A class of its own: Looking at art for credits

A series on outstanding education.
Lecturer Josette Jacobs with a group of students near a bronze sculpture in De Dreijen Arboretum. Text and photo Maurice Schoo.

Art appreciation is not the main thing on your mind when you start out on a Wageningen degree programme. But looking at art is central to the Philosophical Skills course, which is part of the Philosophy minor. The course teaches students how to deal with the preconceptions and ethical dilemmas that can crop up when you’re doing research.

‘What do you see here?’ lecturer Josette Jacobs asks a group of students. It is a chilly, changeable spring day and we are standing in front of a blue-green bronze sculpture in the Dreijen Arboretum. ‘I see a male and a female body. They are both naked and they are standing inside a circle,’ says one of the students. Someone else continues: ‘Maybe it’s referring to heads and tails? Because it looks a bit like a coin.’ Jacobs asks: ‘What makes you see that in it?’ ‘Well, it’s a circle, it’s flat and made of metal. And it has two different sides.’ Other interpretations follow: ‘The male body is much less naked than the female body, which I think is related to how our society views the difference between men and women. We see naked female bodies far more often.’

Not hamsters

The lecture at the Arboretum is what is known as a Visual Thinking Strategies session (VTS session). This method was developed by museums to get visitors to look at art better. The idea is that during a session, participants share their interpretations freely in response to short open questions. ‘On my course, we use this method so that you become aware of your own assumptions,’ says Jacobs. ‘The idea that the sculpture stands for a coin is an assumption you make as a viewer, because the sculpture doesn’t talk to you.’

For Evie Armendariz, a student of Nutrition and Health, the course is an eye-opener: ‘You discover that if you don’t ask questions, you make quite a lot of assumptions. In my degree programme, I get a lot of information, but you don’t know what that knowledge is based on.’

The other person might be right. That should be your starting point

The awareness-raising process that students go through on the course is not easy, says lecturer Jacobs: ‘I give my students a bellyache for life. I don’t turn them into hamsters, with fat cheeks stuffed with knowledge. No, I give them a chunk of knowledge that they’ve got to chew on. And you do that chewing during a VTS session. You could call it a philosophical skill.’ Jacobs uses other things besides works of art to teach this skill: ‘I also use a text by Nietzsche on this course. With such a text you can also question what is happening in it. That makes it easier to process a text.’ 

This is the second time this course has been taught. And once again this year, the students have to make a documentary about an ethical dilemma. ‘Making a documentary helps them to understand and apply Aristotle’s ethics – which we cover on the course. The ethics are about finding the golden mean, which requires phronesis: a process of weighing things up,’ Jacobs explains. For example, one group is making a documentary about genetically modifying humans: should we perfect humans with genetic technology or is it better not to mess with our genes? The documentary should present various pros and cons in order to arrive at a balanced ethical viewpoint. ‘Like that, my students learn to deal with that difficult ethical question. The answer also requires you to collaborate well, because the final decision must have the support of the whole team.’

Knowledge hurts

The German philosopher Hans-Georg Gadamer comes up a lot on the course too. ‘His book Truth and Method is about what method you use to find out the truth. He gives a good description of the process of understanding,’ Jacobs says. According to Gadamer, understanding goes together with shedding your preconceptions: ‘Understanding arises when you brush away your own traditions or preconceptions and embrace new ideas.’ He talks about the fusion of horizons, meaning a merging of your own horizon of understanding with someone else’s.’ That’s the source of the ‘bellyache’, says Jacobs: ‘To understand someone else, you have to set your own traditions aside. And that hurts.

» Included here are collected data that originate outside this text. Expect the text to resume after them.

-- ==== Sys2Proof/Laws/Stream.lean ====
section
/-! SUPPORT. The accumulator, the fold and the stream: what each does to numbers (40_checksum_engine.md R101 to R103), and what
feeding changes. -/

namespace Sys2Proof.Machine

/-! ## `be16` -/

theorem be16_toNat (h l : Byte) : (be16 h l).toNat = h.toNat * 256 + l.toNat := by
  unfold be16
  have := l.isLt
  rw [BitVec.toNat_append, ← Nat.shiftLeft_add_eq_or_of_lt this, Nat.shiftLeft_eq]

/-! ## `accAdd` (R102) -/

theorem accAdd_toNat (a : Word) (v : Half) :
    (accAdd a v).toNat = (a.toNat + v.toNat) % 2 ^ 32 + (a.toNat + v.toNat) / 2 ^ 32 := by
  have := a.isLt
  have := v.isLt
  simp only [accAdd, BitVec.toNat_ofNat]
  omega

/-- Below 2^32 nothing is carried. -/
theorem accAdd_toNat_of_lt {a : Word} {v : Half} (h : a.toNat + v.toNat < 2 ^ 32) :
    (accAdd a v).toNat = a.toNat + v.toNat := by
  rw [accAdd_toNat]; omega

theorem accAdd_mod (a : Word) (v : Half) : (accAdd a v).toNat % 65535 = (a.toNat + v.toNat) % 65535 := by
  have := a.isLt
  have := v.isLt
  rw [accAdd_toNat]; omega

theorem accAdd_toNat_eq_zero (a : Word) (v : Half) : (accAdd a v).toNat = 0 ↔ a.toNat = 0 ∧ v.toNat = 0 := by
  have := a.isLt
  have := v.isLt
  rw [accAdd_toNat]; omega

@[simp] theorem accAdd_zero (a : Word) : accAdd a 0#16 = a := by
  have := a.isLt
  apply BitVec.eq_of_toNat_eq
  rw [accAdd_toNat]; simp only [BitVec.toNat_ofNat]; omega

/-! ## `fold16` (R103) -/

/-- Folding keeps the residue modulo 0xFFFF, and answers 0xFFFF for a non-zero multiple of it. -/
theorem fold16_residue (a : Word) : (fold16 a).toNat = if a.toNat = 0 then 0 else (a.toNat - 1) % 65535 + 1 := by
  have := a.isLt
  simp only [fold16, BitVec.toNat_ofNat]
  obtain ⟨q, r, hq, hr, ha⟩ : ∃ q r, q < 65536 ∧ r < 65536 ∧ a.toNat = 65536 * q + r :=
    ⟨a.toNat / 65536, a.toNat % 65536, by omega, by omega, by omega⟩
  rw [ha, show (65536 * q + r) / 2 ^ 16 = q by omega, show (65536 * q + r) % 2 ^ 16 = r by omega]
  by_cases h0 : q + r = 0
  · obtain ⟨rfl, rfl⟩ : q = 0 ∧ r = 0 := by omega
    rfl
  rw [if_neg (by omega), show 65536 * q + r - 1 = 65535 * q + (q + r - 1) by omega, Nat.mul_add_mod]
  rcases Nat.lt_or_ge (q + r) 65536 with h | h
  · have e : (q + r - 1) % 65535 = q + r - 1 := Nat.mod_eq_of_lt (by omega)
    rw [show (q + r) / 2 ^ 16 = 0 by omega, show (q + r) % 2 ^ 16 = q + r by omega, e]; omega
  · have e : (q + r - 1) % 65535 = q + r - 65536 := by omega
    rw [show (q + r) / 2 ^ 16 = 1 by omega, show (q + r) % 2 ^ 16 = q + r - 65536 by omega, e]; omega

theorem finish_toNat (a : Word) : (finish a).toNat = 65535 - (fold16 a).toNat := by
  simp [finish, BitVec.toNat_not]

/-! ## `feedByte` and `feedBytes` (R101) -/

/-- One byte: everything `feedByte` does. -/
theorem State.feedByte_eq (s : State) (b : Byte) :
    s.feedByte b = s.setStream (accAdd s.acc (if s.phase then be16 0 b else be16 b 0)) (!s.phase) := by
  unfold State.feedByte; split <;> simp_all

/-- Bytes: everything `feedBytes` does, on numbers. Only ACC and PHASE change. -/
theorem State.feedBytes_eq (s : State) (bs : List Byte) :
    s.feedBytes bs = s.setStream (BitVec.ofNat 32 (referenceStream (s.acc.toNat, s.phase) bs).1)
      (referenceStream (s.acc.toNat, s.phase) bs).2 := by
  induction bs generalizing s with
  | nil => simp [State.feedBytes, referenceStream, State.setStream]
  | cons b bs ih =>
    have hfeed : ((s.feedByte b).acc.toNat, (s.feedByte b).phase) = referenceFeed (s.acc.toNat, s.phase) b := by
      rw [State.feedByte_eq]
      simp only [State.setStream_acc, State.setStream_phase, referenceFeed, accAdd_toNat]
      cases s.phase <;> simp [be16_toNat]
    rw [State.feedBytes, ih, hfeed, State.feedByte_eq]
    rfl

theorem State.feedBytes_append (s : State) (xs ys : List Byte) :
    s.feedBytes (xs ++ ys) = (s.feedBytes xs).feedBytes ys := by
  induction xs generalizing s with
  | nil => rfl
  | cons x xs ih => exact ih _

/-- What `feedBytes` leaves: it is one update of ACC and PHASE. -/
theorem State.feedBytes_eq_setStream (s : State) (bs : List Byte) : ∃ a p, s.feedBytes bs = s.setStream a p :=
  ⟨_, _, s.feedBytes_eq bs⟩

/-- PHASE is the parity of the bytes fed. -/
theorem State.feedBytes_phase (s : State) (bs : List Byte) :
    (s.feedBytes bs).phase = (s.phase ^^ decide (bs.length % 2 = 1)) := by
  induction bs generalizing s with
  | nil => simp [State.feedBytes]
  | cons b bs ih =>
    rw [State.feedBytes, ih, State.feedByte_eq]
    simp only [State.setStream_phase, List.length_cons]
    rcases Nat.mod_two_eq_zero_or_one bs.length with h | h <;> cases s.phase <;>
      simp [h, Nat.add_mod]

/-- A run of zero bytes of even length leaves everything as it was. -/
theorem State.feedBytes_zeros (s : State) (k : Nat) : s.feedBytes (List.replicate (2 * k) 0) = s := by
  have two : ∀ t : State, (t.feedByte 0).feedByte 0 = t := by
    intro t
    have hz : be16 0#8 0#8 = 0#16 := rfl
    rw [State.feedByte_eq, State.feedByte_eq]
    cases t; simp [State.setStream, hz]
  induction k generalizing s with
  | zero => rfl
  | succ k ih =>
    rw [show 2 * (k + 1) = (2 * k + 1) + 1 by omega, List.replicate_succ, List.replicate_succ]
    show ((s.feedByte 0).feedByte 0).feedBytes _ = s
    rw [two, ih]

/-! ## The word sum (R109) -/

theorem wordSum_cons_cons (h l : Byte) (rest : List Byte) :
    wordSum (h :: l :: rest) = h.toNat * 256 + l.toNat + wordSum rest := by
  unfold wordSum paddedBytes
  have hpar : (h :: l :: rest).length % 2 = rest.length % 2 := by simp only [List.length_cons]; omega
  rw [hpar]
  split <;> rfl

@[simp] theorem wordSum_nil : wordSum [] = 0 := rfl

@[simp] theorem wordSum_singleton (h : Byte) : wordSum [h] = h.toNat * 256 := by
  simp [wordSum, paddedBytes, evenWordSum]

/-- One more byte is the high byte of a new word, or the low byte of the open one. -/
theorem wordSum_append_byte (bs : List Byte) (b : Byte) :
    wordSum (bs ++ [b]) = wordSum bs + (if bs.length % 2 = 1 then b.toNat else b.toNat * 256) := by
  match bs with
  | [] => simp
  | [h] => simp [wordSum_cons_cons]
  | h :: l :: rest =>
    rw [List.cons_append, List.cons_append, wordSum_cons_cons, wordSum_cons_cons, wordSum_append_byte rest b]
    have hpar : (h :: l :: rest).length % 2 = rest.length % 2 := by simp only [List.length_cons]; omega
    rw [hpar]
    omega

/-- Every word is at most 0xFFFF. -/
theorem wordSum_le (bs : List Byte) : wordSum bs ≤ 65535 * ((bs.length + 1) / 2) := by
  match bs with
  | [] => simp
  | [h] => have := h.isLt; simp only [wordSum_singleton, List.length_singleton]; omega
  | h :: l :: rest =>
    have := wordSum_le rest
    have := h.isLt
    have := l.isLt
    rw [wordSum_cons_cons]
    simp only [List.length_cons]
    omega

/-- The loop of R109 ends at the residue modulo 0xFFFF, with 0xFFFF for a non-zero multiple. -/
theorem foldCarries_eq (fuel s : Nat) (h : s ≤ fuel) :
    foldCarries fuel s = if s = 0 then 0 else (s - 1) % 65535 + 1 := by
  induction fuel generalizing s with
  | zero => obtain rfl : s = 0 := by omega
            rfl
  | succ fuel ih =>
    rw [foldCarries]
    split
    · split <;> omega
    · rw [ih _ (by omega)]
      split <;> split <;> omega

theorem compute_toNat (bs : List Byte) :
    (compute bs).toNat = 65535 - (if wordSum bs = 0 then 0 else (wordSum bs - 1) % 65535 + 1) := by
  simp only [compute, BitVec.toNat_not, BitVec.toNat_ofNat, foldCarries_eq _ _ (Nat.le_refl _)]
  split <;> omega

/-- The accumulator and the word sum of the stream (R102, R109): equal residues, zero together, equal below 2^32. -/
structure Accumulates (acc : Nat) (sum : Nat) : Prop where
  residue : acc % 65535 = sum % 65535
  zero : acc = 0 ↔ sum = 0
  exact : sum < 2 ^ 32 → acc = sum

theorem Accumulates.accAdd {a : Word} {sum : Nat} (h : Accumulates a.toNat sum) (v : Half) :
    Accumulates (accAdd a v).toNat (sum + v.toNat) where
  residue := by have := h.residue; rw [accAdd_mod]; omega
  zero := by have := h.zero; rw [accAdd_toNat_eq_zero]; omega
  exact hs := by
    have := h.exact (by omega)
    rw [accAdd_toNat_of_lt (by omega), this]

/-- Feeding bytes to a state whose ACC and PHASE hold a stream (R109). -/
theorem State.feedBytes_accumulates {s : State} {bs : List Byte} (ha : Accumulates s.acc.toNat (wordSum bs))
    (hp : s.phase = decide (bs.length % 2 = 1)) (xs : List Byte) :
    Accumulates (s.feedBytes xs).acc.toNat (wordSum (bs ++ xs)) ∧
      (s.feedBytes xs).phase = decide ((bs ++ xs).length % 2 = 1) := by
  induction xs generalizing s bs with
  | nil => simpa [State.feedBytes] using ⟨ha, hp⟩
  | cons x xs ih =>
    have hacc : Accumulates (s.feedByte x).acc.toNat (wordSum (bs ++ [x])) := by
      rw [wordSum_append_byte, State.feedByte_eq]
      by_cases h : bs.length % 2 = 1
      · have := ha.accAdd (be16 0 x)
        simpa [hp, h, be16_toNat] using this
      · have := ha.accAdd (be16 x 0)
        simpa [hp, h, be16_toNat] using this
    have hph : (s.feedByte x).phase = decide ((bs ++ [x]).length % 2 = 1) := by
      rw [State.feedByte_eq]
      rcases Nat.mod_two_eq_zero_or_one bs.length with h | h <;> simp [hp, h, Nat.add_mod]
    have := ih hacc hph
    simpa [State.feedBytes] using this

/-- FIN's value for an accumulator that holds a stream (R109, R110). -/
theorem Accumulates.finish_eq_compute {a : Word} {bs : List Byte} (h : Accumulates a.toNat (wordSum bs)) :
    finish a = compute bs := by
  apply BitVec.eq_of_toNat_eq
  have := h.residue
  have := h.zero
  rw [finish_toNat, fold16_residue, compute_toNat]
  split <;> split <;> omega

end Sys2Proof.Machine
end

I don’t turn them into hamsters with fat cheeks stuffed with knowledge

That’s why I say: knowledge hurts.’ With all the bellyache it entails, this might not sound like the most attractive course on offer at WUR. Jacobs: ‘But that pain is present in every course. You’ve got to learn to live with it. So don’t run away from it to go drinking with the crowd every Friday night, as I see a lot of students doing.’  

The work of humans

What can the scientists of the future, as Jacobs calls the Wageningen students, learn from looking at art? ‘Without preconceptions, we have no knowledge – that’s the most important message. That’s what a Visual Thinking Strategies session shows: you bring your existing knowledge to bear on the artwork and use it to try to decipher it.’ This message calls for a change of attitude by the researcher: ‘What we’ve got to get rid of is the really arrogant I’m-always-right attitude. We must respect the fact that science is the work of humans.’ Gadamer’s philosophy can help with that, says Jacobs: ‘The most important lesson I learned from Gadamer is that the other person might be right. That should be your starting point.’